We use Intel MPI by default on our clusters, and we've recently run into a problem which, I think, is due to some problem with the way it passes environment variables through to the tasks.

If you export a shell function in bash:

function hw() { echo "Hello world"; }
export -f hw

That is available to child processes, and can be seen with env:

$ env | grep -A1 hw
BASH_FUNC_hw()=() {  echo 'Hello world!'
}

Using `mpirun` with this set, without any modifications to the environment, gives the following error:

bash: hw: line 1: syntax error: unexpected end of file
bash: error importing function definition for `BASH_FUNC_hw'

We see this in 2018.3 and 2019.4, the most recent versions we have installed on our clusters. I tried to get a better handle on what it was doing with strace but I couldn't manage to find how it was going wrong -- like I said above, I'm guessing the way the environment variables are passed through wasn't written with these functions in mind and can't handle them.

Has anyone else seen this problem? I'd guess the ability to export shell functions doesn't get much use, but the module command in Environment Modules 4.4.x does it, so I would have thought it would come up elsewhere.

0 Kudos
6 Replies
PrasanthD_intel
Moderator
92 Views

 Hi Ian,
 
 Thanks for reaching out to us.
  
 Could you please share the following :
    1) The MPI code which uses the shell function
    2) The mpirun command you are using.

 Thanks 
 Prasanth

Ian_K_2
Beginner
92 Views

Dwadasi, Prasanth (Intel) wrote:

 Hi Ian,
 
 Thanks for reaching out to us.
  
 Could you please share the following :
    1) The MPI code which uses the shell function
    2) The mpirun command you are using.

 Thanks 
 Prasanth

This happens when running MPI and non-MPI-using code with mpirun -- it happens whether the executable I'm running with mpirun is something really simple like "/bin/true", or a simple MPI pi-calculating example code we use for training. They're not using the shell functions themselves internally, and execute successfully.

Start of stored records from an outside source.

-- ==== Sys2Proof/Machine/Ddr.lean ====
section
/-! DEFINITION. DDR, the memory controller (chapter 15): training, the stripe, refresh, the command arbiter, ECC. -/
namespace Sys2Proof.Machine

def evDdrTrained : Nat := 0x401
def evDdrStripe : Nat := 0x402
def evDdrSlow : Nat := 0x403
def evDdrCe : Nat := 0x404
def evDdrUe : Nat := 0x405
def evDdrHot : Nat := 0x406
def evDdrDrift : Nat := 0x407
def ddrCode (c : Nat) (d : Dev) : Dev := d.put F.DDR_STATUS_LAST_CODE c
def Dev.setDdrCh (d : Dev) (n : Fin 12) (c : DdrCh) : Dev := { d with ddr := { d.ddr with chans := d.ddr.chans.set n.val c } }
def channels : List (Fin 12) := [0, 1, 2, 3, 4, 5, 6, 7, 8, 9, 10, 11]
def inMask (m : Nat) (n : Fin 12) : Bool := bitsOf m n.val n.val == 1
def channelMask (l : List (Fin 12)) : Nat := l.foldl (fun acc (n : Fin 12) => acc + 2 ^ n.val) 0

/-! ### Organisation (Tables 15.2, 15.3) -/

/-- Rank size in bytes, how many ranks, and whether the devices are x8. -/
structure DdrOrg where
  rank : Nat
  ranks : Nat
  x8 : Bool
deriving DecidableEq, Repr

def ddrOrgOf (d : Dev) : DdrOrg :=
  match d.get F.DDR_ORG_ORG with
  | 0 => ⟨16 * 2 ^ 30, 1, true⟩ | 1 => ⟨16 * 2 ^ 30, 2, true⟩ | 2 => ⟨24 * 2 ^ 30, 1, true⟩
  | 3 => ⟨32 * 2 ^ 30, 1, true⟩ | 4 => ⟨8 * 2 ^ 30, 2, false⟩ | _ => ⟨16 * 2 ^ 30, 2, false⟩

def chanBytes (d : Dev) : Nat := (ddrOrgOf d).rank * (ddrOrgOf d).ranks

/-- The rank, subchannel and bank of a local address, and its row (R361). -/
def localRow (d : Dev) (a : Nat) : (Nat × Nat × Nat) × Nat :=
  let o := ddrOrgOf d
  let m := a % o.rank
  if o.x8 then ((a / o.rank, bitsOf m 6 6, bitsOf m 17 13), m / 2 ^ 18)
  else ((a / o.rank, bitsOf m 6 6, bitsOf m 16 13), m / 2 ^ 17)

/-! ### The stripe (R366 to R368, R268) -/

def readyMask (d : Dev) : Nat := d.get F.DDR_READY_READY
def stripeNamed (d : Dev) : Nat := d.get F.DDR_STRIPE_CH_NAMED

/-- The channel and local address of a DRAM address. -/
def dramMap (d : Dev) (a : Nat) : Fin 12 × Nat :=
  match d.ddr.table with
  | some off => let (c, l) := stripeMap d off a; (Fin.ofNat 12 c, l)
  | none =>
    let chans : List (Fin 12) := channels.filter (inMask (stripeNamed d))
    let n := max 1 chans.length
    let g := a / 2 ^ 13
    (chans.getD (g % n) 0, g / n * 2 ^ 13 + a % 2 ^ 13)

/-- A stripe comes into effect: installed DRAM changes, and the contents of all DRAM are undefined (R367). -/
def setStripe (table : Option Nat) (named grain : Nat) (d : Dev) : Dev :=
  let count := (channels.filter (fun (n : Fin 12) => inMask named n)).length
  let d := { d with ddr := { d.ddr with table := table, span := count * chanBytes d }
                    mem := d.mem.filter (fun e => dramEnd ≤ e.1), gen := { d.gen with dram := d.gen.dram + 1 } }
  ((d.put F.DDR_STRIPE_CH_NAMED named).put F.DDR_STRIPE_CH_GRAIN_LOG grain).putB F.DDR_STATUS_BUILTIN table.isNone

/-- The built-in stripe over the READY channels. -/
def builtinStripe (d : Dev) : Dev := setStripe none (readyMask d) 13 d

/-- CAP's STATE (Table 2.7): working while armed or with an open unit. -/
def capState (d : Dev) : Nat :=
  if d.get F.CAP_STATUS_STATE = stAborting then stAborting
  else if d.cap.armed || d.cap.unit.isSome then (if d.phase = 1 then stDraining else stOn)
  else stOff

/-- CAP, RED, STK, BADGER and BEAVER are OFF. -/
def dramUsersOff (d : Dev) : Bool :=
  capState d = stOff && pipes.all (fun (p : Fin 4) => d.unitState (.red p) == stOff) && d.unitState .stk == stOff
    && d.unitState .badger == stOff && d.get F.BEAVER_STATUS_STATE == stOff

/-- An AQS fabric access to DRAM is outstanding. -/
def fabricDram (d : Dev) : Bool :=
  d.aqs.ctxs.toList.any fun c => match c.busy with | .fabric _ _ a => decide (a < d.ddr.span) | _ => false

/-- STRIPE_APPLY (R367). -/
def stripeApply (d : Dev) : Dev :=
  if !hasPart d .ddrStripe then d
  else if !dramUsersOff d || !d.ddr.chans.toList.all (fun c => c.queue.isEmpty) || fabricDram d then d
  else
    let d := (applyUnit d .ddrStripe).putB F.DDR_STATUS_STRIPE_PENDING false
    let off := d.cfg F.DDR_STRIPE_OFFSET * 64
    let d := if d.cfgB F.DDR_STRIPE_USE then setStripe (some off) (stripeChannels d off) (stripeGrainLog d off) d
      else builtinStripe d
    d.post .q evDdrStripe 0 (stripeNamed d + d.get F.DDR_STRIPE_CH_GRAIN_LOG * 2 ^ 16)

/-- The speed at which every fitted channel runs (R359, Table 15.1). -/
def ddrSpeed (d : Dev) : Nat := min (d.cfg F.DDR_CTRL_SPEED) (d.get F.DDR_ORG_MAX_SPEED)

/-- A channel's nominal peak in MB/s (Table 15.1). -/
def channelPeak (d : Dev) : Nat := 51200 + 6400 * ddrSpeed d

/-- The stripe bandwidth of R26 in MB/s: the named channels at the lowest RATE among them (R368). -/
def stripeBandwidth (d : Dev) : Nat :=
  let named := channels.filter (inMask (stripeNamed d))
  named.length * channelPeak d * named.foldl (fun m (n : Fin 12) => min m (d.get (F.DDR_CH_n_RATE_RATE n))) 2047 / 1024

/-! ### Training (R363 to R365) -/

/-- The controller as a whole is ON while a channel is. -/
def showDdr (d : Dev) : Dev :=
  d.put F.DDR_STATUS_STATE (if channels.any (fun (n : Fin 12) => d.unitState (.ddr n) == stOn) then stOn else stOff)

/-- DDR_TRAIN (R365). -/
def ddrTrain (mask : BitVec 12) (d : Dev) : Dev :=
  if !dramUsersOff d || d.flag F.CAP_STATUS_HOLDING || fabricDram d || d.ddr.training.isSome then ddrCode 0x1004 d
  else
    let d := if hasPart d .ddrSpeed then applyUnit d .ddrSpeed else d
    { d with ddr := { d.ddr with training := some (mask &&& BitVec.ofNat 12 (d.get F.DDR_ORG_FITTED)) }
             mem := d.mem.filter (fun e => e.1 < dramEnd || stkBase ≤ e.1)
             gen := { d.gen with capture := d.gen.capture + 1 } }

/-- One channel's training has ended: it is ready, in self-refresh when EN leaves it disabled (R363), or failed. -/
def trainedOne (ok unsupported : BitVec 12) (d : Dev) (n : Fin 12) : Dev :=
  let ready := readyMask d
  if ok.getLsbD n.val then
    let on := inMask (d.cfg F.DDR_CTRL_EN) n
    let d := (d.put F.DDR_READY_READY (setBits ready n.val n.val 1)).put F.DDR_READY_SR
      (setBits (d.get F.DDR_READY_SR) n.val n.val (!on).toNat)
    d.setUnit (.ddr n) (if on then stOn else stOff)
  else
    let code := if unsupported.getLsbD n.val then 0x1002 else 0x1001
    let d := ((d.put F.DDR_READY_READY (setBits ready n.val n.val 0)).put F.DDR_READY_SR
      (setBits (d.get F.DDR_READY_SR) n.val n.val 0)).setUnit (.ddr n) stOff
    ddrCode code (d.put (F.DDR_CH_n_STATUS_LAST_CODE n) code)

And, this is with the mpirun command on 64-bit Linux (Red Hat Enterprise Linux 7.6) from either Intel MPI 2018.3.222 or 2019.4.243. I haven't tried any other versions.

Full paths to those if relevant:

/shared/ucl/apps/intel/2018.Update3/impi/2018.3.222/intel64/bin/mpirun
/shared/ucl/apps/intel/2019.Update4/impi/2019.4.243/intel64/bin/mpirun

Running as:

mpirun -machinefile $TMPDIR/machines -np 80 /bin/true

which in turn is actually running, for example:

mpiexec.hydra -machinefile /tmpdir/job/30889.undefined/sge_machinefile_uccaiki.34978 -machinefile /tmpdir/job/30889.undefined/machines -np 80 /bin/true

(The fact that it's using two machinefiles is almost certainly an artefact of some automatic SGE integration I wasn't aware of before trying to find this out, and I assume shouldn't affect the issue I'm talking about.)

PrasanthD_intel
Moderator
92 Views

Hi Ian,

We tried to reproduce the same but haven't faced any errors that you mentioned.

We have tried with both the versions IMPI you have mentioned.

Could you provide the log info while running after exporting these two variables:

I_MPI_DEBUG=5

FI_LOG_LEVEL=debug

Also if possible could you please share the machine file which you using.

 

Thanks 

Prasanth

 

 

 

PrasanthD_intel
Moderator
92 Views

Hi Ian,

Are you still facing the issue? Could you check with Latest IMPI 2019.6 version.

Let us know if you have any other queries.

 

Thanks 

Prasanth

Ian_K_2
Beginner
92 Views

Dwadasi, Prasanth (Intel) wrote:

Hi Ian,

Are you still facing the issue? Could you check with Latest IMPI 2019.6 version.

Let us know if you have any other queries.

 

Thanks 

Prasanth

Apologies, I've been prevented from working on this due to industrial action and other concerns.

The environment variables you suggested did not provide any additional output, sadly.

We do not currently have IMPI 2019.6 installed on the cluster I am testing this on, so this will have to be done first.

To be honest, though, it's possible this is a problem with how the startup process integrates with our scheduler, which would mean this wouldn't help. Because the whole SSH chain breaks if you try to ptrace it, there's a limited amount of inspection I can do there.

I'll see what else I can do.

PrasanthD_intel
Moderator
92 Views

Hi Ian,

 

We are forwarding this issue to the respective engineering team.

We will get back to you soon.

 

Thanks

Prasanth